### WORK ORDER
If a line in the data contains "some", copy it out.

Stored data
- Opening Delimiter -

/-- DPLL.OPEN of a DPLL that is not OPEN opens it and holds its movements; DPLL.SET_FREQ and NUDGE_PHASE on an OPEN DPLL keep the
word and add up the nudges for its next post; DPLL.CLOSE raises settling and goes to ACQUIRE on the selected candidate from
the word in use, and without one to HOLDOVER, or to FREE-RUN with its word where the DPLL has never locked;
DPLL.RESET_HISTORY outside holdover clears has_locked, ho_ready and phase_offset. Commands shown to complete, each under the
conditions its clause puts on the state and the operands: DPLL_OPEN, DPLL_CLOSE, SET_FREQ, NUDGE_PHASE, RESET_HISTORY. -/
def Obligations.DpllActions : Prop :=
  (∀ (s : State) (who : Issuer) (n : Nat), s.serves who → issuerClient who = 0 → n ≤ 15 → s.dpllState n ≠ .opened →
    ∃ t, exec (.dpllOpen who n) s = .next t ∧ t.answered who 0x0400 0 ∧ t.dpllState n = .opened ∧
      (∀ m ∈ (t.dpll n).moves, m.since = none) ∧ t.flag Attr.dpll_settling n = s.flag Attr.dpll_settling n ∧
      t.attr Attr.dpll_freq_word n = s.attr Attr.dpll_freq_word n ∧ (t.latch (evLoop n 3)).latched = true ∧
      (∀ d, (t.dom d).words = (s.dom d).words)) ∧
  (∀ (s : State) (who : Issuer) (n : Nat) (word : Int), s.serves who → issuerClient who = 0 → n ≤ 15 → s.dpllState n = .opened →
      word.natAbs ≤ 250000000000000 →
    ∃ t, exec (.setFreq who n word) s = .next t ∧ t.answered who 0x0402 0 ∧ t.dpll n = { s.dpll n with pendWord := some word } ∧
      (∀ m, m ≠ n → t.dpll m = s.dpll m) ∧ s.framed t [.dplls] []) ∧
  (∀ (s : State) (who : Issuer) (n : Nat) (x : Int), s.serves who → issuerClient who = 0 → n ≤ 15 → s.dpllState n = .opened →
      x.natAbs ≤ secondUnits →
    ∃ t, exec (.nudgePhase who n x) s = .next t ∧ t.answered who 0x0403 0 ∧ (t.dpll n).pendNudge = (s.dpll n).pendNudge + x ∧
      (t.dpll n).nudges = (s.dpll n).nudges + 1 ∧ (t.dpll n).pendWord = (s.dpll n).pendWord ∧
      (∀ m, m ≠ n → t.dpll m = s.dpll m) ∧ s.framed t [.dplls] []) ∧
  (∀ (s : State) (who : Issuer) (n : Nat) (phase : Int), s.serves who → issuerClient who = 0 → n ≤ 15 → s.dpllState n = .opened →
      (s.sel n).source = none ∨ s.attr Attr.selector_sel_state n ≠ SelState.selected.code →
    ∃ t, exec (.dpllClose who n phase) s = .next t ∧ t.answered who 0x0401 0 ∧ t.flag Attr.dpll_settling n = true ∧
      (if s.flag Attr.dpll_has_locked n then t.dpllState n = .holdover
       else t.dpllState n = .freeRun ∧ (t.dpll n).base = clampWord (s.dpll n).freeRunWord ∧
         ((s.dpll n).moves = [] → t.attr Attr.dpll_freq_word n = clampWord (s.dpll n).freeRunWord))) ∧
  (∀ (s : State) (who : Issuer) (n x : Nat) (phase : Int), s.serves who → issuerClient who = 0 → n ≤ 15 → s.dpllState n = .opened →
      (s.sel n).source = some x → s.attr Attr.selector_sel_state n = SelState.selected.code →
    ∃ t, exec (.dpllClose who n phase) s = .next t ∧ t.answered who 0x0401 0 ∧ t.dpllState n = .acquire ∧
      t.flag Attr.dpll_settling n = true ∧ (t.dpll n).integrator = s.attr Attr.dpll_freq_word n) ∧
  (∀ (s : State) (who : Issuer) (n : Nat), s.serves who → issuerClient who = 0 → n ≤ 15 → s.dpllState n ≠ .holdover →
      s.dpllState n ≠ .holdoverLimit →
    ∃ t, exec (.resetHistory who n) s = .next t ∧ t.answered who 0x0404 0 ∧ t.flag Attr.dpll_has_locked n = false ∧
      t.flag Attr.dpll_ho_ready n = false ∧ t.attr Attr.dpll_phase_offset n = 0 ∧ t.dpllState n = s.dpllState n)

/-- PD_SAMPLE in the loop reports the phase error, adds its integral part to the integrator and gives the loop the integrator and
its proportional part as word, and leaves LOCKED for ACQUIRE exactly where a lock limit is exceeded twice. LOCK_ACQUIRED
enters LOCKED and sets has_locked; SETTLING_END at its instant clears settling and nothing else; SLOPE_MOVEMENT_COMPLETE ends
the movement that ends first, at its end. That the word is that of a proportional and integral loop with these coefficients
is a reading of the model (log entry 83). Commands shown to complete, each under the conditions its clause puts on the state
and the operands: PD_SAMPLE, LOCK_ACQUIRED, SETTLING_END, SLOPE_MOVEMENT_COMPLETE. -/
def Obligations.DpllLoop : Prop :=
  (∀ (s : State) (n : Fin 16) (x fe : Int), s.timing = true → s.inLoop n.val = true → (s.dpll n.val).heldOff = false →
      s.streamPaused n.val = false →
    ∃ t, exec (.pdSample n x fe) s = .next t ∧ t.attr Attr.dpll_phase_error n.val = s.samplePhase n.val x ∧
      t.dpllState n.val = (if s.dpllState n.val = .locked ∧ s.lockLost n.val (s.samplePhase n.val x) fe = true then .acquire
        else s.dpllState n.val) ∧
      (t.dpll n.val).integrator = clampWord (((s.dpll n.val).integrator * 1000000000000 + (s.dpll n.val).integralRest +
        s.integralStep n.val (s.samplePhase n.val x)) / 1000000000000) ∧
      (t.dpll n.val).base = clampWord ((t.dpll n.val).integrator + s.proportional n.val (s.samplePhase n.val x)) ∧
      (t.dpll n.val).duty = s.sampleDuty n.val (s.samplePhase n.val x) ∧ t.freeCount = s.freeCount ∧ t.counter = s.counter) ∧
  (∀ (s : State) (n : Fin 16), s.timing = true → s.dpllState n.val = .acquire → s.flag Attr.dpll_settling n.val = false →
      (s.dpll n.val).heldOff = false →
      (s.attr Attr.dpll_phase_error n.val).natAbs * 1000 ≤ s.attrN Attr.dpll_lock_limit_used n.val * 65536 →
    ∃ t, exec (.lockAcquired n) s = .next t ∧ t.dpllState n.val = .locked ∧ t.flag Attr.dpll_has_locked n.val = true ∧
      t.attr Attr.dpll_state_since n.val = s.counter ∧ (t.latch (evLoop n.val 3)).latched = true ∧
      (t.latch (evLoop n.val 4)).cause = false) ∧
  (∀ (s : State) (n : Fin 16), s.timing = true → s.flag Attr.dpll_settling n.val = true →
    exec (.settlingEnd n) s = .next ((s.advance (s.dpll n.val).settleEnds).put1 Attr.dpll_settling n.val 0) ∧
      ((s.advance (s.dpll n.val).settleEnds).put1 Attr.dpll_settling n.val 0).flag Attr.dpll_settling n.val = false) ∧
  (∀ (s : State) (n : Fin 16) (m : Movement) (tick : Nat), s.timing = true → s.nextEnd n.val = some (m, tick) →
      (s.dpll n.val).moves.any (·.word) = false →
    ∃ t, exec (.slopeMovementComplete n) s = .next t ∧
      ((t.dpll n.val).moves.map fun m => (m.kind, m.remaining)) = (((s.dpll n.val).moves.erase m).map fun m => (m.kind, m.remaining)) ∧
      t.counter = max s.counter tick ∧ (∀ j, j ≠ n.val → t.dpll j = s.dpll j) ∧ s.sameBut t [.counter, .dplls]) ∧
  (∀ (s : State) (n : Fin 16) (m : Movement) (tick : Nat), s.timing = true → s.nextEnd n.val = some (m, tick) →
      (s.dpll n.val).moves.any (·.word) = true →
    ∃ t, exec (.slopeMovementComplete n) s = .next t ∧
      ((t.dpll n.val).moves.map fun m => (m.kind, m.remaining)) = (((s.dpll n.val).moves.erase m).map fun m => (m.kind, m.remaining)) ∧
      t.counter = max s.counter tick ∧ (t.dpll n.val).base = (s.dpll n.val).base ∧
      ((s.dpll n.val).moves.erase m = [] → t.attr Attr.dpll_freq_word n.val = clampWord (s.dpll n.val).base))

- Closing Delimiter -

### EXERCISE RESPONSE
    ∃ t, exec (.setFreq who n word) s = .next t ∧ t.answered who 0x0402 0 ∧ t.dpll n = { s.dpll n with pendWord := some word } ∧
      (s.sel n).source = some x → s.attr Attr.selector_sel_state n = SelState.selected.code →
  (∀ (s : State) (n : Fin 16) (m : Movement) (tick : Nat), s.timing = true → s.nextEnd n.val = some (m, tick) →
  (∀ (s : State) (n : Fin 16) (m : Movement) (tick : Nat), s.timing = true → s.nextEnd n.val = some (m, tick) →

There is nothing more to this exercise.